Die Stadt Schwalbach hat 19 Millionen Euro bei der insolventen „Greensill Bank“ angelegt und muss befürchten, dass das Geld verloren ist. Verantwortlich für die Geldanlage ist Bürgermeister und Kämmerer Alexander Immisch (SPD). Am Montag hat er sich den Fragen von Mathias Schlosser, dem Herausgeber der Schwalbacher Zeitung, gestellt.
Herr Immisch, werden Sie zurücktreten, falls die Stadt Schwalbach Ende des Jahres tatsächlich die ersten 13 Millionen Euro abschreiben muss?
Alexander Immisch: Kurze Antwort – nein.
Wann, wenn nicht beim Verlust von insgesamt 19 Millionen Euro sollte der Bürgermeister einer Kleinstadt denn zurücktreten? Es handelt sich hier immerhin um den wohl schwerwiegendsten Fehler in der Geschichte der Stadt Schwalbach.
Alexander Immisch: Wir haben hier eine Verkettung von unglücklichen Umständen, da gebe ich Ihnen Recht. Ich bedauere das sehr. Ich persönlich möchte an der Aufarbeitung weiterhin teilnehmen und möchte dafür kämpfen, dieses Geld größtmöglich wieder zurück zu bekommen. Die Feststellung, was wirklich verloren ist, steht erst ganz am Ende des Insolvenzverfahrens.
Was heißt denn dann, dass Sie die Verantwortung übernehmen, wenn Sie nicht zurücktreten wollen?

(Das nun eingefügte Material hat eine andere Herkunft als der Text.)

/-- INJ outside debug mode (18 R474). -/
theorem regWrite_inj_outsideDebug {a : State} {h : BitVec 256} (hg : rPage h = 0x09) (ho : rOfs h = 0x08C)
    (hd : fld (hData h) 5 0 < nDomains a.straps.build) (hm : debugMode a = false) : regWrite a h = RegAns.nack a nackPerm :=
  regWrite_outsideDebug (by rw [hg, ho]; exact badValue_inj _ hd) (by rw [hg, ho]; rfl) (by rw [ho]; decide) (by rw [hg, ho]; rfl) hm

/-- An accepted write that its register refuses with `code` is answered so and does nothing else. -/
theorem done_nack {s : State} {t : Nat} {q : CPacket} {code : Nat} (ha : accepted s t q = true) (ho : hOpcode q.head = 0x31)
    (hk : orderOf (rPage q.head) (rOfs q.head) (hData q.head) = none)
    (hr : regWrite (atStage12 s t q) q.head = RegAns.nack (atStage12 s t q) code) (hc : code < 16) :
    ∃ b, ran s (receive s t q) = .next b ∧ Done s t q code [] (atStage12 s t q) b := by
  obtain ⟨b, hb, hdone, -⟩ := done_write ha rfl ho hk hr hc rfl (.refl [] _) (.refl _) rfl rfl
  exact ⟨b, hb, hdone⟩

/-- No write of page RAS orders anything for later. -/
theorem orderOf_ras (o : Nat) (d : Word) : orderOf 0x09 o d = none := by simp [orderOf]

/-- An accepted FORCE with S = 1 on a working slice. -/
theorem force_accepted {s : State} {t : Nat} {q : CPacket} (ha : accepted s t q = true) (ho : hOpcode q.head = 0x31)
    (hg : rPage q.head = 0x09) (hofs : rOfs q.head = 0x050) (hd : bit (hData q.head) 0 = true) (hs : hS q.head = true) :
    ∃ b, ran s (receive s t q) = .next b ∧ Answered b q ok 0 (max s.now t + 8) ∧ FailedAt b 7 (max s.now t + 7) s.straps.tile ∧
      b.rb (rk 0x09 0x010) 10 = true := by
  obtain ⟨hfailed, hlogged, hstraps⟩ := forceOp_of_running (accepted_runs ha) q.head
  rw [atStage12_straps] at hstraps
  rw [atStage12_now, atStage12_straps] at hfailed
  have hserved : servedInFail q.head = true := by simp [servedInFail, ho, hg, accepted_write_space ha ho]
  have hr := regWrite_force (atStage12 s t q) hg hofs hd hs
  have hrg := accessed_rg (t := t) (q := q) (r := RegAns.done (forceOp (atStage12 s t q) q.head)) hstraps
  refine ⟨_, ran_write_served ha ho (by rw [hg]; exact orderOf_ras _ _) hr (show 8 < 16 by decide) hserved,
    accessed_answered _ _ _ _ (show ok < 16 by decide), ?_, ?_⟩
  · exact { hfailed with
      entered := by rw [State.rb, hrg]; exact hfailed.entered
      recorded := by rw [State.rf, hrg]; exact hfailed.recorded }
  · rw [State.rb, hrg]; exact hlogged

/-- An accepted write of INJ that arms, in debug mode. -/
theorem inj_accepted {s : State} {t : Nat} {q : CPacket} (ha : accepted s t q = true) (ho : hOpcode q.head = 0x31)
    (hg : rPage q.head = 0x09) (hofs : rOfs q.head = 0x08C) (h7 : bit (hData q.head) 7 = true)
    (hd : fld (hData q.head) 5 0 < nDomains s.straps.build) (hm : debugMode (atStage12 s t q) = true) :
    ∃ b, ran s (receive s t q) = .next b ∧ Done s t q ok [kInj] (atStage12 s t q) b ∧
      injArmed b (fld (hData q.head) 5 0) = true ∧ b.rb kInj 6 = bit (hData q.head) 6 := by
  have hr := regWrite_inj hg hofs (by rwa [atStage12_straps]) hm
  rw [injWrite_arms _ h7] at hr
  obtain ⟨b, hb, hdone, hrg, -⟩ := done_write ha rfl ho (by rw [hg]; exact orderOf_ras _ _) hr (show ok < 16 by decide) rfl
    (.trans (sameRegs_rgSet _ _ _ (List.mem_singleton.mpr rfl)) (sameRegs_rgFld _ _ _ _ _ (List.mem_singleton.mpr rfl)))
    ((sameUnits_storeWord _ _ _ _).trans (sameUnits_rgFld _ _ _ _ _)) rfl rfl
  rw [← injWrite_arms _ h7] at hrg
  refine ⟨b, hb, hdone, ?_, ?_⟩
  · rw [injArmed, State.rb, State.rf, hrg]; exact injArmed_injWrite _ h7
  · rw [State.rb, hrg]; exact bit_injWrite _ h7 6 (by decide)

/-- Settles O28: a request with S = 1 forces fail-stop, one without S is refused, and INJ arms in debug mode alone. -/
theorem forcedFailStopAndInjections : Obligations.ForcedFailStopAndInjections := by
  unfold Obligations.ForcedFailStopAndInjections
  refine ⟨fun s t p => ?force, fun s t p => ?refused, fun s t p => ?inj⟩
  case force =>
    intro q a ha hs _
    obtain ⟨ho, hg, hofs⟩ := actOf_names p 0x09 0x050 [0] [] (by decide) (by decide) (by decide) (by decide)
    obtain ⟨b, hb, hans, hfail, hlogged⟩ := force_accepted ha ho hg hofs (bit_force p) hs
    exact ⟨b, hb, hans, hfail.fsAt, hfail.engine, hfail.runs, hfail.reqs, hfail.queue, hfail.flights, hfail.entered, hfail.recorded,
      hlogged, hfail.fault⟩
  case refused =>
    intro q a ha hs
    obtain ⟨ho, hg, hofs⟩ := actOf_names p 0x09 0x050 [0] [] (by decide) (by decide) (by decide) (by decide)
    exact done_nack ha ho (by rw [hg]; exact orderOf_ras _ _) (regWrite_force_nonsecure a hg hofs (bit_force p) hs) (by decide)
  case inj =>
    intro q a ha hd
    obtain ⟨ho, hg, hofs⟩ := actOf_names p 0x09 0x08C [7] [] (by decide) (by decide) (by decide) (by decide)
    have hdom : fld (hData q.head) 5 0 = fld (hData p.head) 5 0 :=
      fld_actOf p 0x09 0x08C [7] [] 5 0 (by decide) (by decide) (by decide) (by simp)
    have h6 : bit (hData q.head) 6 = bit (hData p.head) 6 := bit_actOf p 0x09 0x08C [7] [] 6 (by decide) (by decide) (by decide)
    have h7 : bit (hData q.head) 7 = true := bit_actOf p 0x09 0x08C [7] [] 7 (by decide) (by decide) (by decide)
    rw [← hdom] at hd
    by_cases hm : debugMode a = true
    · obtain ⟨b, hb, hdone, harmed, hkind⟩ := inj_accepted ha ho hg hofs h7 hd hm
      exact ⟨b, hb, by rw [if_pos hm]; exact ⟨hdone, hdom ▸ harmed, h6 ▸ hkind⟩⟩
    · have hr := regWrite_inj_outsideDebug (a := a) hg hofs (by rwa [atStage12_straps]) (by simpa using hm)
      obtain ⟨b, hb, hdone⟩ := done_nack ha ho (by rw [hg]; exact orderOf_ras _ _) hr (by decide)
      exact ⟨b, hb, by rw [if_neg hm]; exact hdone⟩

end Sys2Proof.Machine
end

section
/-!
Proofs of O40 (15 R407-R410): what the operations on a mailbox channel leave of the slice, the accesses of the mailbox pages that pass the
check stages, and IN_ABORT and LOCK among them.
-/

namespace Sys2Proof.Machine

/-! ### Channels -/

@[simp] theorem mbx_setMbx (s : State) (secure : Bool) (c : MbxCh) : mbx (setMbx s secure c) secure = c := by cases secure <;> rfl
@[simp] theorem setMbx_mbx (s : State) (secure : Bool) : setMbx s secure (mbx s secure) = s := by cases secure <;> rfl
@[simp] theorem setMbx_setMbx (s : State) (secure : Bool) (c d : MbxCh) : setMbx (setMbx s secure c) secure d = setMbx s secure d := by
  cases secure <;> rfl
@[simp] theorem setMbx_now (s : State) (secure : Bool) (c : MbxCh) : (setMbx s secure c).now = s.now := by cases secure <;> rfl
@[simp] theorem setMbx_straps (s : State) (secure : Bool) (c : MbxCh) : (setMbx s secure c).straps = s.straps := by cases secure <;> rfl
@[simp] theorem setMbx_regs (s : State) (secure : Bool) (c : MbxCh) : (setMbx s secure c).regs = s.regs := by cases secure <;> rfl
@[simp] theorem setMbx_ras (s : State) (secure : Bool) (c : MbxCh) : (setMbx s secure c).ras = s.ras := by cases secure <;> rfl

/-- A channel is a matter of its unit. -/
theorem mbx_congr {a b : State} (hn : b.mbn = a.mbn) (hs : b.mbs = a.mbs) (secure : Bool) : mbx b secure = mbx a secure := by
  simp [mbx, hn, hs]

theorem Recorded.mbx {a b : State} (h : Recorded a b) (secure : Bool) : Machine.mbx b secure = Machine.mbx a secure :=
  mbx_congr h.mbn h.mbs secure

/-- `b` is `a` with its channel as `c`, but for what recording changes. -/
def ChannelIs (a : State) (secure : Bool) (c : MbxCh) (b : State) : Prop := Recorded (setMbx a secure c) b

theorem ChannelIs.mbx {a b : State} {secure : Bool} {c : MbxCh} (h : ChannelIs a secure c b) : Machine.mbx b secure = c := by
  rw [Recorded.mbx h, mbx_setMbx]
theorem ChannelIs.now {a b : State} {secure : Bool} {c : MbxCh} (h : ChannelIs a secure c b) : b.now = a.now := by
  rw [Recorded.now h, setMbx_now]
theorem ChannelIs.straps {a b : State} {secure : Bool} {c : MbxCh} (h : ChannelIs a secure c b) : b.straps = a.straps := by
  rw [Recorded.straps h, setMbx_straps]
theorem ChannelIs.fsAt {a b : State} {secure : Bool} {c : MbxCh} (h : ChannelIs a secure c b) : b.ras.fsAt = a.ras.fsAt := by
  rw [Recorded.fsAt h, setMbx_ras]
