-- ==== Sys2Proof/Config.lean ====
section
/-! DEFINITION. What an implementation fixes and what the spec leaves open (spec/00_scope.md rule R5). -/

namespace Sys2Proof

/-- The two OPEN parameters of R5. "every rule holds for every legal value of it": they are data that every state
carries and no step writes, so that a statement about every state is a statement about every value of them (log 1). -/
structure Params where
  /-- CAP, the number of cells in each plane of memory (R5, R16). -/
  cap : Nat
  /-- DEFAULT_CELL, what every data cell holds when a run begins (R5, R18). -/
  defaultCell : Value
deriving DecidableEq, Repr

/-- The legal capacities: "1 <= CAP <= 65536" (R5). -/
abbrev Params.Legal (p : Params) : Prop := 1 ≤ p.cap ∧ p.cap ≤ 65536

/-- The instantiation the spec's test vectors use, CAP = 100 and DEFAULT_CELL = 0 (R5). DESIGN CHOICE (log 1): the
parameters of `State.reset`; no statement rests on these numbers. -/
def Params.vectors : Params := { cap := 100, defaultCell := 0#32 }

/-- ADDR_DIGITS: the most digits of an operand literal in the text form, for every opcode but SET (R5, R54). -/
def Config.addrDigits : Nat := 2

/-- IMM_DIGITS: the most digits of SET's literal in the text form (R5, R54). -/
def Config.immDigits : Nat := 4

/-- FREE VALUE (log 4). What an instruction cell holds that the loader has not written: "unspecified contents; no rule
ever reads them" (spec/10_state.md rule R17, spec/93_implementation_defined.md U6, "any value"). It has no body, so
nothing can be proved of what it is. -/
opaque Config.unspecifiedWord : Nat → InstrWord

end Sys2Proof
end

Alexander Immisch: Ich muss mir ankreiden lassen, dass in diesem Fall einige Prozesse in der Verwaltung in verschiedenen Punkten versagt haben. Aber genau das werden wir jetzt aufarbeiten und abstellen.
In der Finanzwelt sind die Zinsen der wichtigste Indikator für das Risiko einer Geldanlage. Ist es da nicht logisch, dass die Geldanlage bei einer Bank, die in Zeiten von Negativzinsen Renditen verspricht, mit einem Risiko verbunden sein muss?
Alexander Immisch: Es gibt im Moment noch einige Banken, die auf Festgelder minimale Zinsen anbieten. Der positive Zinssatz als solches war für uns kein Alarmsignal. Wir haben auf die Bewertung der Bank geschaut und die war nach Einschätzung der Rating-Agenturen in Ordnung.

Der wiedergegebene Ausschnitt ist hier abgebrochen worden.